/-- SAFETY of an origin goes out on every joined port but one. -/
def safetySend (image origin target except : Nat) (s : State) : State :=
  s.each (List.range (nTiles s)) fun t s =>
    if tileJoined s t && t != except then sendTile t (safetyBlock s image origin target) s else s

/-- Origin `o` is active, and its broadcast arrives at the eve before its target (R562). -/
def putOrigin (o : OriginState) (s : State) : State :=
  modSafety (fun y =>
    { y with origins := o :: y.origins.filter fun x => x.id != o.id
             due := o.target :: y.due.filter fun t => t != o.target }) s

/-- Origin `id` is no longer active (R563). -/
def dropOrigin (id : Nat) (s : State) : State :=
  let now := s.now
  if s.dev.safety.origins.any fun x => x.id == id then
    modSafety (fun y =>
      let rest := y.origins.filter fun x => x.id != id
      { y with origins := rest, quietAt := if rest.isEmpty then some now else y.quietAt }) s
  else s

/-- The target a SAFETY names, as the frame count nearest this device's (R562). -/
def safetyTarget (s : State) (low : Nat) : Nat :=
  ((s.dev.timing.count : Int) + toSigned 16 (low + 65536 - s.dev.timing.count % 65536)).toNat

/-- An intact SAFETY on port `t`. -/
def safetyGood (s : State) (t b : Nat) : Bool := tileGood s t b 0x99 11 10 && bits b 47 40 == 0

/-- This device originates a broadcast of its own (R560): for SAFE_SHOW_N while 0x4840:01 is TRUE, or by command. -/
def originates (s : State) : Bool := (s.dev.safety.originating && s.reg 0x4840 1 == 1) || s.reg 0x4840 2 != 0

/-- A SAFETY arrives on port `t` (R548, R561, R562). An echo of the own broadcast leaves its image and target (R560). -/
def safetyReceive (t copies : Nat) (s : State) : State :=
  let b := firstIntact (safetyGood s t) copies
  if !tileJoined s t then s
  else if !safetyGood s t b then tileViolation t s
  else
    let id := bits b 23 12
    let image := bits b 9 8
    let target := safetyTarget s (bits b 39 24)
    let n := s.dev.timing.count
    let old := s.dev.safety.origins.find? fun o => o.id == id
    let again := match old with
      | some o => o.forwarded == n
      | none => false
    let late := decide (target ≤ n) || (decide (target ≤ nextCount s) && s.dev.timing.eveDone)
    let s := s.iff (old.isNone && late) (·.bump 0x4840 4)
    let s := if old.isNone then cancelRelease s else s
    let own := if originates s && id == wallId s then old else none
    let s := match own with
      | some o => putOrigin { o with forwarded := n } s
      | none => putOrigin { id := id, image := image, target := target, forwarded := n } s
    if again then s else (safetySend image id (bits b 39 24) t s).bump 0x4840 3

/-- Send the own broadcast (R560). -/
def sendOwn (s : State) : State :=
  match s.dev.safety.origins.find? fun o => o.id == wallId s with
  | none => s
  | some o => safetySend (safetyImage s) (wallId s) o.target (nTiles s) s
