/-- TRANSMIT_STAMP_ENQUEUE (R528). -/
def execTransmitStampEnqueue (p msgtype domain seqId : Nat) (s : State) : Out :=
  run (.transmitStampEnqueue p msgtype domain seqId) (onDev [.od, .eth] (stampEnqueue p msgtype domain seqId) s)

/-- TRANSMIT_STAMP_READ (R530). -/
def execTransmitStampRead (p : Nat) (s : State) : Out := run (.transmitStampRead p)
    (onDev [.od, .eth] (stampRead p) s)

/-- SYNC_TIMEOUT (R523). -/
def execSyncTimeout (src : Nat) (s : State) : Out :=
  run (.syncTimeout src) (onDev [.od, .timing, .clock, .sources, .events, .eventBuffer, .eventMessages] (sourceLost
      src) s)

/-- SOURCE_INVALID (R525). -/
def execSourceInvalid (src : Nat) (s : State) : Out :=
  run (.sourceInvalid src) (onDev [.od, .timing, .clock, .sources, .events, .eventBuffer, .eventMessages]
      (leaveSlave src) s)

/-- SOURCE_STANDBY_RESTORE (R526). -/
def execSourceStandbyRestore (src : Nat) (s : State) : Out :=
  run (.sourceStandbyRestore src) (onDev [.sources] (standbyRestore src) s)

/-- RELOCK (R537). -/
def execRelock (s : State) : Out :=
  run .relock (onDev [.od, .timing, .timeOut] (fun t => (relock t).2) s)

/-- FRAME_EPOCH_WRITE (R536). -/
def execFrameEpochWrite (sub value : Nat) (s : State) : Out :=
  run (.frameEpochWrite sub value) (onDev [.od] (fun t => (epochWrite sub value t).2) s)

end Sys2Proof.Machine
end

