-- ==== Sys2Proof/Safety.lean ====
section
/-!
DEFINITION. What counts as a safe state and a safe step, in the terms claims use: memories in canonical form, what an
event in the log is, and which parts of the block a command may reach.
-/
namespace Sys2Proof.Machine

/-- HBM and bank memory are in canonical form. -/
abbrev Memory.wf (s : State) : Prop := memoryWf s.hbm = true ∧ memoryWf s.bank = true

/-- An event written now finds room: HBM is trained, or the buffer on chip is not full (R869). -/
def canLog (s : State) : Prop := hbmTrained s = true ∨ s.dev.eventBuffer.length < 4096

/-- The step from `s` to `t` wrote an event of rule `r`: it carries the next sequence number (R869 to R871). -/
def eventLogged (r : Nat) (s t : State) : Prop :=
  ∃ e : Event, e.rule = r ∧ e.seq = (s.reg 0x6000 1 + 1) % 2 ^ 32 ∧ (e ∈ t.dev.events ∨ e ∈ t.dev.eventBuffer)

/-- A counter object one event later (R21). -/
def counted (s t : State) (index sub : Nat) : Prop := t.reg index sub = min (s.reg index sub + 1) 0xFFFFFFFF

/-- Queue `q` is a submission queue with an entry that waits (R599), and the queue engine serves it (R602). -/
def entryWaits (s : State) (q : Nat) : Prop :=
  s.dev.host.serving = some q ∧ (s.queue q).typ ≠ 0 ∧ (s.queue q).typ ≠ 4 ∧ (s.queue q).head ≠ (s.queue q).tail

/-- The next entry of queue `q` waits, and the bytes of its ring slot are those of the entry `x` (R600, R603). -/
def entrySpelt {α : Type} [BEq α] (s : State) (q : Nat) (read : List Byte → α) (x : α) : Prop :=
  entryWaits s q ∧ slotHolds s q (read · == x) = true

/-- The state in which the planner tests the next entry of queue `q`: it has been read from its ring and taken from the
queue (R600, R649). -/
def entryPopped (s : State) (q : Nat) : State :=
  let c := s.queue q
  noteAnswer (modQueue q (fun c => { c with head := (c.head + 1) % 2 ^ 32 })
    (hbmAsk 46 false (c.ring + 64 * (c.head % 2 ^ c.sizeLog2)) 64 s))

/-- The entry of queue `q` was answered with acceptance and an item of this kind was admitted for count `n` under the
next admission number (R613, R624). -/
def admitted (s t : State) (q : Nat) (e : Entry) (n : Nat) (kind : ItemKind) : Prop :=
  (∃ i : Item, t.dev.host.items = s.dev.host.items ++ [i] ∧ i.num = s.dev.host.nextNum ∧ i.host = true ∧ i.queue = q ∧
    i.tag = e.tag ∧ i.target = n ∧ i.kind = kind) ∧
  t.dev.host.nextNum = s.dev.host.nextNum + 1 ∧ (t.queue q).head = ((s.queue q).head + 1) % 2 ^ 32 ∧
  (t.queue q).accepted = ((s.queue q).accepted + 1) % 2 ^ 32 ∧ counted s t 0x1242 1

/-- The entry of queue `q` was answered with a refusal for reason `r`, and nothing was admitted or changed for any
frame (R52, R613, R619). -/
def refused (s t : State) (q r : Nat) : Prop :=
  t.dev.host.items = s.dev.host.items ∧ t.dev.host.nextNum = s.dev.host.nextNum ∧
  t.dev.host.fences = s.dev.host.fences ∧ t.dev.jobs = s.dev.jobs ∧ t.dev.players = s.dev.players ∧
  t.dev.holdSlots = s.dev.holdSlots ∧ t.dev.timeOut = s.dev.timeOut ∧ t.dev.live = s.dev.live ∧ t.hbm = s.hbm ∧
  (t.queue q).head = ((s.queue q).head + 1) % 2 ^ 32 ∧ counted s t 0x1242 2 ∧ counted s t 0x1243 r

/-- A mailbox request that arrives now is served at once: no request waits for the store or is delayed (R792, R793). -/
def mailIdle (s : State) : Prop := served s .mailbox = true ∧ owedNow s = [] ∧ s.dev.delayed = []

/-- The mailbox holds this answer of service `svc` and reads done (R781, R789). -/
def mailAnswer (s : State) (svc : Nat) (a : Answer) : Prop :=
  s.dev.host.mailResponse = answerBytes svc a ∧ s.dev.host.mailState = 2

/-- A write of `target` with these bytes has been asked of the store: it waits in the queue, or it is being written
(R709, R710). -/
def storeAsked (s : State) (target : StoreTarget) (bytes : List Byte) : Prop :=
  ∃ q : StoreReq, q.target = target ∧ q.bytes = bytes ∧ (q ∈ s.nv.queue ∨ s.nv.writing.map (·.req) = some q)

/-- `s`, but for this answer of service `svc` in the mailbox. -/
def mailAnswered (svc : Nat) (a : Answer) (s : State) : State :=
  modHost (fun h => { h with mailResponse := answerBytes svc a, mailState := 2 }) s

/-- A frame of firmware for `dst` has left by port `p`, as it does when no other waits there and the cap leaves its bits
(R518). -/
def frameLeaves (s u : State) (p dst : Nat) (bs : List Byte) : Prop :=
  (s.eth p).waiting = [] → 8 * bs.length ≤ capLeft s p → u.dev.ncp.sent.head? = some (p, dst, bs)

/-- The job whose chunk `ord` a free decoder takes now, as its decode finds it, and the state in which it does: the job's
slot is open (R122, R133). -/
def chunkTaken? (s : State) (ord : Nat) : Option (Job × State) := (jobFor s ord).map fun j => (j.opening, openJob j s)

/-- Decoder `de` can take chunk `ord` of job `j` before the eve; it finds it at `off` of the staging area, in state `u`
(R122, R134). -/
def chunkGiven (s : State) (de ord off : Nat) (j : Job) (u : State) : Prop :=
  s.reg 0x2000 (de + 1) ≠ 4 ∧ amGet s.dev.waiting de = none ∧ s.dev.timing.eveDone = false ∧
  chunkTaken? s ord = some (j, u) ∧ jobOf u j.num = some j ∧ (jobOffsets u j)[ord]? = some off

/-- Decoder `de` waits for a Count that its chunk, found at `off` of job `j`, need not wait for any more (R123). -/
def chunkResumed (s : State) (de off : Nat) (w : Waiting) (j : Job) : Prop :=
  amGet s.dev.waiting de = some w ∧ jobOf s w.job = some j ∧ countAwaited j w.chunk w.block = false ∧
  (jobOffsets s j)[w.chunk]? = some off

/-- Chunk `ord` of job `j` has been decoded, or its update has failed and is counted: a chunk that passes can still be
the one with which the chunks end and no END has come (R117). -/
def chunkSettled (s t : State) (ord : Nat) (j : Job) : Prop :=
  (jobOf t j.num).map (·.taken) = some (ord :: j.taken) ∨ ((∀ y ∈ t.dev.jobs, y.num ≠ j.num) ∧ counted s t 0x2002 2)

++++++++++

Return all lines above that mention the word "ring".

» **Your response**:
/-- The next entry of queue `q` waits, and the bytes of its ring slot are those of the entry `x` (R600, R603). -/
/-- The state in which the planner tests the next entry of queue `q`: it has been read from its ring and taken from the
    (hbmAsk 46 false (c.ring + 64 * (c.head % 2 ^ c.sizeLog2)) 64 s))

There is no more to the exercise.